Poets and storytellers discuss influences on work, narrative; both conventional and non-traditional forms appear

By: Michael Mayday

Posted: 4/23/09

The Spring 2009 Tower Light will be released within the next few days. For years it has served as a creative outlet for students to show off their photography, poetry, prose and design.

"I have something to say, and this is a good forum to say it," senior Rob Ogden said. "I started writing as an escape from the morass of everyday life, the kind of drudgery. It's fun to create far away places and adventures, that kind of thing. And eventually, it becomes a forum for discussing more complicated and difficult things."

Senior Sarah Paye's untitled poem in this year's Tower Light is about the mystery of two people becoming one within a marriage.

"The first time I wrote it I took it to Dr. Somerville because I didn't know what to do with it," Paye said. "I didn't have any of the right words, but I had an idea I wanted to work with."

Somerville advised Paye to turn the poem more toward images and scenes rather than ideas, so it didn't sound too similar to John Donne.

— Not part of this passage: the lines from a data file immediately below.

-- ==== Sys2Proof/Machine/FlagMisc.lean ====
section
/-! DEFINITION. Flag changes, BRK, RTI, NOP and RES (49_flag_interrupt_misc.md R156-R166). -/

namespace Sys2Proof.Machine

/-- CLC (R156): one internal tick, one flag. -/
def opClc (s : State) : State :=
  let s1 := s.tick 1
  s1.setFlags { s1.flags with c := false }

/-- CLC: byte 0x18. -/
def execClc (s : State) : Host.Outcome State Fault Refusal :=
  .next (opClc s)

/-- CLD (R157): one internal tick, one flag. -/
def opCld (s : State) : State :=
  let s1 := s.tick 1
  s1.setFlags { s1.flags with d := false }

/-- CLD: byte 0xD8. -/
def execCld (s : State) : Host.Outcome State Fault Refusal :=
  .next (opCld s)

/-- CLI (R158): one internal tick, one flag. -/
def opCli (s : State) : State :=
  let s1 := s.tick 1
  s1.setFlags { s1.flags with i := false }

/-- CLI: byte 0x58. -/
def execCli (s : State) : Host.Outcome State Fault Refusal :=
  .next (opCli s)

/-- CLV (R159): one internal tick, one flag. -/
def opClv (s : State) : State :=
  let s1 := s.tick 1
  s1.setFlags { s1.flags with v := false }

/-- CLV: byte 0xB8. -/
def execClv (s : State) : Host.Outcome State Fault Refusal :=
  .next (opClv s)

/-- SEC (R160): one internal tick, one flag. -/
def opSec (s : State) : State :=
  let s1 := s.tick 1
  s1.setFlags { s1.flags with c := true }

/-- SEC: byte 0x38. -/
def execSec (s : State) : Host.Outcome State Fault Refusal :=
  .next (opSec s)

/-- SED (R161): one internal tick, one flag. -/
def opSed (s : State) : State :=
  let s1 := s.tick 1
  s1.setFlags { s1.flags with d := true }

/-- SED: byte 0xF8. -/
def execSed (s : State) : Host.Outcome State Fault Refusal :=
  .next (opSed s)

/-- SEI (R162): one internal tick, one flag. -/
def opSei (s : State) : State :=
  let s1 := s.tick 1
  s1.setFlags { s1.flags with i := true }

/-- SEI: byte 0x78. -/
def execSei (s : State) : Host.Outcome State Fault Refusal :=
  .next (opSei s)

/-- BRK (R163): skip the signature byte (or tick), then the trap entry. -/
def opBrk (s : State) : State :=
  let s1 := if s.cfg.brkSignature then s.takeByte else s.tick 1
  s1.enterBreak

/-- BRK: byte 0x00. -/
def execBrk (s : State) : Host.Outcome State Fault Refusal :=
  .next (opBrk s)

/-- RTI (R164): two internal ticks, then the trap return. -/
def opRti (s : State) : State :=
  (s.tick 2).returnFromBreak

/-- RTI: byte 0x40. -/
def execRti (s : State) : Host.Outcome State Fault Refusal :=
  .next (opRti s)

/-- NOP (R165). -/
def opNop (s : State) : State :=
  if s.cfg.nopSkipsByte then s.takeByte else s.tick 1

/-- NOP: byte 0xEA. -/
def execNop (s : State) : Host.Outcome State Fault Refusal :=
  .next (opNop s)

/-- RES (R166): the whole reset sequence. -/
def opRes (s : State) : State :=
  s.resetSequence

/-- RES: byte RES_OPCODE. -/
def execRes (s : State) : Host.Outcome State Fault Refusal :=
  .next (opRes s)

end Sys2Proof.Machine
end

Junior Cara Burke wrote two poems, "Mango" and "Good Friday," which made it into Tower Light. The first was originally meant as a "cute imagist poem," she said, and was submitted to Tower Light through a misunderstanding.

"Most of the editors on the board for the Tower Light are my good friends," Burke said. "I didn't realize that the submissions were sent in anonymously and so I sent in this poem about a mango because I thought it would be cute…they didn't know it was me and they actually liked it."

Her second piece was written last year after she reflected on how none of her family wanted to go to church on Good Friday.

Burke said conventional poets such as Lord Byron and Emily Dickinson influence her poems. She said she hopes to emulate their traditional forms, avoiding free verse poetry.

"Traditional forms are really, really good tools for achieving a good sound, because the beautiful sound is already there if you use the conventional rules," Burke said.

Perhaps because his stories must carry a narrative, Ogden is more concerned with cohesiveness than sound and sense.

"The main thing I'm concerned about is whether it sucks or not," Ogden said.

Authors like Cormac McCarthy and William Faulkner, Ogden said, are able create worlds so real that what they're writing becomes a dictation rather than a story.

Ogden finds a timeless charm in the Midwest of the early 20th Century. Ogden based his short story on a folk singer's song about a young man who gets revenge on his family for hanging his friend by burning their house down with his mother in it.

"For me, it would be very boring to go through life without these stories sort of happening and being a part of my whole experience," Ogden said.

"A lot of writers have written about this thing [in my story]," Ogden said. "But there's a lot about the early part of the century in this country in the rural places that's less glamorous than, but much more important than, or as important as the stuff that went on in the big urban centers. All of those little stories swim around."